The sight of him opened up to me was more than I could take--his buttocks were dusky boulders in the light from the overhead bulb, his sturdy thighs angled up from the table where his knees ground into the sheet. And at the apex of those round, hard pillars was the soft, winking target.

He leaned forward, dropping his chest as if doing a push-up, and his ass raised toward me, inviting me to take possession. "C'mon, sink that big cock in my ass. Fuck me!"

Blood pounding in my head, I pulled on a rubber, crawled onto the table behind him, and moved between those mighty thighs. He spread his legs wider when he felt my hands on his hips, and I mounted. This will be the greatest fuck of my life. I smelled his heady musk as I moved my hands in the sweat on his hard, sweating flanks, and I was drunk again. With my cock-head at Heaven's gate, I felt a thundering power: I am the captain of this big ship! And he's begging for it!

I pushed against his hole, and he grunted, then as I punched through his security perimeter for his first time, he let out a low, bull's moan. Thrills shot up my spine. This big, male animal wants me inside him! He wants to be fucked!

Sliding my cock up his ass to the very last inch was intense! With every millimeter, the delicious friction against his tight sphincter and the searing heat of his guts was like a near-death experience. When my cock-hairs ground into his ass, Checkitt's hole gripped my dong like a vise, and that connection became the only thing keeping me from floating away into the universe. Fucking Gunnery Sergeant Checkitt was more than sex, it was a transformation.

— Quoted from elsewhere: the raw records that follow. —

/-- A tick whose event is not PAUSE announces nothing and counts the cool-down down (R241, R243). -/
theorem tickState_of_ne_pause {b : Bool} {s : State} (h : tickEvent b s ≠ .pause) :
    (tickState b s).dupFilter = countdown s.dupFilter ∧ (tickState b s).outputs.pktValid = false ∧
      (tickState b s).outputs.pktRaw = s.outputs.pktRaw := by
  have hfilter : filterRaw s.params (advance s.assembler (tickEvent b s)).1.raw (countdown s.dupFilter) =
      ⟨none, false, countdown s.dupFilter⟩ := by
    rw [advance_raw_of_ne_pause s.assembler h]
    rfl
  exact ⟨congrArg FilterResult.dupFilter hfilter, congrArg (fun r => r.accepted.isSome) hfilter,
    congrArg (fun r => r.accepted.getD s.outputs.pktRaw) hfilter⟩

/-- A PAUSE at 32 bits completes the frame, and the filter takes its packet (R212, R248). -/
theorem tickState_of_pause {b : Bool} {s : State} (h : tickEvent b s = .pause)
    (hm : s.assembler.mode = .accumulating) (h32 : s.assembler.bitCnt = 32) :
    (tickState b s).assembler = .idle ∧
      (tickState b s).outputs =
        s.outputs.afterTick 6 0 (filterRaw s.params (some s.assembler.acc) (countdown s.dupFilter)).dup
          (filterRaw s.params (some s.assembler.acc) (countdown s.dupFilter)).accepted := by
  have hadv : advance s.assembler (tickEvent b s) = completeFrame s.assembler := by
    rw [h]
    simp only [advance, onPause, whenAccumulating_accumulating hm, if_pos h32]
  refine ⟨congrArg Prod.snd hadv, ?_⟩
  change s.outputs.afterTick (tickEvent b s).code (advance s.assembler (tickEvent b s)).1.cause
    (filterRaw s.params (advance s.assembler (tickEvent b s)).1.raw (countdown s.dupFilter)).dup
    (filterRaw s.params (advance s.assembler (tickEvent b s)).1.raw (countdown s.dupFilter)).accepted = _
  rw [hadv, h]
  rfl

/-! ### Runs without PAUSE -/

theorem ticks_assembler (bs : List Bool) (s : State) :
    (ticks bs s).assembler = assembleRun s.assembler (classifyRun s.params s.classifier bs).1 := by
  induction bs generalizing s with
  | nil => rfl
  | cons b bs ih =>
    rw [ticks_cons, ih, classifyRun_cons]
    by_cases hev : (classify s.params s.classifier b).1 = .none
    · rw [if_pos hev, tickState_assembler, hev]
      rfl
    · rw [if_neg hev]
      rfl

/-- An event absent from a run is that of neither its first tick nor a later one. -/
theorem notMem_classifyRun_cons {p : Params} {c : Classifier} {b : Bool} {bs : List Bool} {ev : Event}
    (hne : ev ≠ .none) (h : ev ∉ (classifyRun p c (b :: bs)).1) :
    (classify p c b).1 ≠ ev ∧ ev ∉ (classifyRun p (classify p c b).2 bs).1 := by
  rw [classifyRun_cons] at h
  split at h
  · next hnone => exact ⟨fun heq => hne (heq.symm.trans hnone), h⟩
  · exact ⟨(List.ne_of_not_mem_cons h).symm, List.not_mem_of_not_mem_cons h⟩

/-- A run without PAUSE announces nothing and counts the cool-down down. -/
theorem ticks_of_no_pause {s : State} (hs : s.Legal) {bs : List Bool} (ws : List InWord)
    (h : .pause ∉ (classifyRun s.params s.classifier bs).1) :
    (ticks bs s).dupFilter = countdown^[bs.length] s.dupFilter ∧ (ticks bs s).outputs.pktRaw = s.outputs.pktRaw ∧
      announcements bs.length (s.feedWords (bs.map tickWord ++ ws)) = [] := by
  induction bs generalizing s with
  | nil => exact ⟨rfl, rfl, rfl⟩
  | cons b bs ih =>
    obtain ⟨hev, hrest⟩ := notMem_classifyRun_cons (by decide) h
    obtain ⟨hdup, hvalid, hraw⟩ := tickState_of_ne_pause hev
    obtain ⟨hdups, hraws, hann⟩ := ih (tickState_legal b hs) hrest
    refine ⟨?_, hraws.trans hraw, ?_⟩
    · rw [ticks_cons, hdups, hdup, List.length_cons, Function.iterate_succ_apply]
    · have hstep := step_tickWord hs b (bs.map tickWord ++ ws)
      exact (announcements_succ _ hstep).trans (congrArg₂ (· ++ ·) ((announced_eq_nil _).mpr hvalid) hann)

/-- A run without PAUSE before its last tick announces what that tick does. -/
theorem announcements_of_last_tick {s : State} (hs : s.Legal) {bs : List Bool} (b : Bool)
    (h : .pause ∉ (classifyRun s.params s.classifier bs).1) :
    announcements (bs.length + 1) (s.feedWords ((bs ++ [b]).map tickWord)) =
      (ticks (bs ++ [b]) s).outputs.announced := by
  obtain ⟨-, -, hann⟩ := ticks_of_no_pause hs [tickWord b] h
  have hstep := step_tickWord (ticks_legal bs hs) b []
  rw [List.map_append, List.map_singleton, announcements_add _ 1 (runClocks_tickWords hs bs _), hann,
    announcements_succ 0 hstep, announcements_zero, List.append_nil, List.nil_append, ticks_append]
  rfl

/-! ### The duplicate record after a run (R241, R244) -/

/-- The record after `n` countdowns: it has expired from its count on (R241). -/
theorem countdown_iterate {p : Params} {f : DupFilter} (h : f.Legal p) (n : Nat) :
    countdown^[n] f =
      if n < f.cdCnt.toNat then { f with cdCnt := BitVec.ofNat 16 (f.cdCnt.toNat - n) } else ⟨0, false, 0⟩ := by
  obtain ⟨-, hvalid, hraw⟩ := h
  induction n with
  | zero =>
    by_cases hcnt : f.cdCnt = 0
    · have hv : f.lastValid = false := by simpa [hcnt] using hvalid
      rw [if_neg (by simp [hcnt]), ← hraw hv, ← hv, ← hcnt]
      rfl
    · rw [if_pos (by bv_omega), Nat.sub_zero, BitVec.ofNat_toNat, BitVec.setWidth_eq]
      rfl
  | succ n ih =>
    rw [Function.iterate_succ_apply', ih]
    by_cases hn : n < f.cdCnt.toNat
    · rw [if_pos hn]
      obtain ⟨hzero, -⟩ | ⟨hone, heq⟩ | ⟨-, hone, heq⟩ :=
        countdown_cases { f with cdCnt := BitVec.ofNat 16 (f.cdCnt.toNat - n) }
      · simp only at hzero
        bv_omega
      · simp only at hone
        rw [heq, if_neg (by bv_omega)]
      · simp only at hone
        have hpred : BitVec.ofNat 16 (f.cdCnt.toNat - n) - 1 = BitVec.ofNat 16 (f.cdCnt.toNat - (n + 1)) := by
          bv_omega
        rw [heq, if_pos (by bv_omega), hpred]
    · rw [if_neg hn, if_neg (by omega)]
      rfl

/-- Stage 3 on a packet `n` countdowns later: it is suppressed if it is the stored one and the record is not
expired (R244, R245). -/
theorem filterRaw_countdown_iterate {p : Params} {f : DupFilter} (h : f.Legal p) (n : Nat) (v : Raw) {dup : Bool}
    (hdup : dup = (f.lastValid && f.lastRaw == v && decide (n < f.cdCnt.toNat))) :
    (filterRaw p (some v) (countdown^[n] f)).dup = dup ∧
      (filterRaw p (some v) (countdown^[n] f)).accepted = if dup then none else some v := by
  rw [countdown_iterate h]
  by_cases hn : n < f.cdCnt.toNat
  · by_cases hstored : f.lastValid = true ∧ v = f.lastRaw
    · simp [filterRaw, hn, hstored, hdup]
    · have hfalse : dup = false := by simpa [hdup, hn, eq_comm (a := v)] using hstored
      simp [filterRaw, hn, hstored, hfalse]
  · simp [filterRaw, hn, hdup]

/-! ### Stage 1 on the samples of a frame (R99, R101, R107) -/

theorem classify_high_ne_pause (p : Params) (c : Classifier) : (classify p c true).1 ≠ .pause := by
  change (endedLowEvent p c.zeroRun).getD (highRunEvent p _ c.lastEv) ≠ _
  obtain ⟨hev, -⟩ | ⟨hev, -⟩ | ⟨hev, -⟩ | ⟨hev, -⟩ := endedLowEvent_cases p c.zeroRun
  case inr.inr.inr =>
    obtain ⟨hone, -⟩ | ⟨hone, -⟩ | ⟨hone, -⟩ :=
      highRunEvent_cases p (satInc c.oneRun (p.hsMax + 1)) c.lastEv <;> simp [hev, hone]
  all_goals simp [hev]

theorem classifyRun_high_no_pause (p : Params) (c : Classifier) (n : Nat) :
    .pause ∉ (classifyRun p c (List.replicate n true)).1 := by
  induction n generalizing c with
  | zero => exact List.not_mem_nil
  | succ n ih =>
    rw [List.replicate_succ, classifyRun_cons]
    split
    · exact ih _
    · exact List.not_mem_cons_of_ne_of_not_mem (classify_high_ne_pause p c).symm (ih _)

theorem classify_low_of_lt {p : Params} (hp : p.Legal) {c : Classifier} (h : c.zeroRun + 1 < p.endThresh) :
    classify p c false = (.none, ⟨c.zeroRun + 1, 0, c.lastEv⟩) := by
  obtain ⟨-, -, -, -, -, hguard, -⟩ := hp
  obtain ⟨-, -, heq⟩ | ⟨hev, hlt, -⟩ | ⟨-, hge⟩ := lowRunEvent_cases p c.zeroRun
  · omega
  · simp [classify, classifyLow, hev, hlt, recordEvent]
  · omega

/-- Below the threshold a low run has no event (R104, R170). -/
theorem classifyRun_low_of_lt {p : Params} (hp : p.Legal) (n : Nat) {c : Classifier}
    (h : c.zeroRun + (n + 1) < p.endThresh) :
    classifyRun p c (List.replicate (n + 1) false) = ([], ⟨c.zeroRun + (n + 1), 0, c.lastEv⟩) := by
  induction n with
  | zero =>
    rw [List.replicate_one, classifyRun_cons, classify_low_of_lt hp h]
    rfl
  | succ n ih =>
    have hlast := classify_low_of_lt hp (c := ⟨c.zeroRun + (n + 1), 0, c.lastEv⟩) h
    rw [List.replicate_succ', classifyRun_append (ih (by omega)) rfl, classifyRun_cons, hlast]
    rfl

/-- A low run in a window has an event, and not HIGH_SHORT (R163-R165). -/
theorem endedLowEvent_eq_some {p : Params} {z : Nat} {e : Event} (h : endedLowEvent p z = some e) :
    e ≠ .none ∧ e.code ≠ 2 := by
  obtain ⟨hev, -⟩ | ⟨hev, -⟩ | ⟨hev, -⟩ | ⟨hev, -⟩ := endedLowEvent_cases p z <;>
    rw [hev] at h <;> cases h <;> decide

/-- A short-high pulse after a low run in a window: the event of the low run on its first tick, HIGH_SHORT on its
third (R104, R107). -/
theorem classifyRun_shortHigh {z : Nat} {last : EvCode} {e : Event} (hz : endedLowEvent .default z = some e) :
    classifyRun .default ⟨z, 0, last⟩ (List.replicate 4 true) = ([e, .highShort], ⟨0, 4, 2⟩) := by
  obtain ⟨hnone, hcode⟩ := endedLowEvent_eq_some hz
  have hfirst : classify .default ⟨z, 0, last⟩ true = (e, ⟨0, 1, e.code⟩) := by
    rw [classify_first_high Params.default_legal rfl, firstHighLastEv, hz, Option.getD_some, recordEvent,
      if_neg hnone]
  have hsecond : classify .default ⟨0, 1, e.code⟩ true = (.none, ⟨0, 2, e.code⟩) := rfl
  have hthird : classify .default ⟨0, 2, e.code⟩ true = (.highShort, ⟨0, 3, 2⟩) := by
    have hev : highRunEventAt .default e.code 2 = .highShort := by
      rw [highRunEventAt, if_neg (by decide), if_pos ⟨rfl, hcode⟩]
    exact (classify_high_at Params.default_legal e.code 2).trans (Prod.ext hev rfl)
  have hfourth : classify .default ⟨0, 3, 2⟩ true = (.none, ⟨0, 4, 2⟩) := rfl
  simp only [List.replicate, classifyRun_cons, hfirst, hsecond, hthird, hfourth, classifyRun_nil, if_neg hnone]
  rfl

theorem classifyRun_pulse {z : Nat} {last : EvCode} {e : Event} (n : Nat) (hz : endedLowEvent .default z = some e)
    (hn : n + 1 < 60) :
    classifyRun .default ⟨z, 0, last⟩ (pulseSamples 4 (n + 1)) = ([e, .highShort], ⟨n + 1, 0, 2⟩) := by
  have hlow := classifyRun_low_of_lt Params.default_legal n (c := ⟨0, 4, 2⟩) ((Nat.zero_add _).trans_lt hn)
  rw [Nat.zero_add] at hlow
  exact classifyRun_append (classifyRun_shortHigh hz) hlow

The heat grew to a roaring bonfire spreading from my balls throughout my body, and jism skyrocketed out of me in boiling rivers. Checkitt's hips lurched under me--he's cumming from the sensation of being fucked! He likes it! The big ox crouched there, a cock in his ass, climaxing his fucking brains out, shooting big spurts of semen onto the table.

When I finally fell back, something made me sit up with a start: *My finger had slipped off the On button!* The machine wasn't working! Oh, my God--it hasn't been on since the blow-job!

I looked at Checkitt, and he looked back into my eyes. He kissed me on the mouth. "Man," he said, "how did you know how much I love cock?"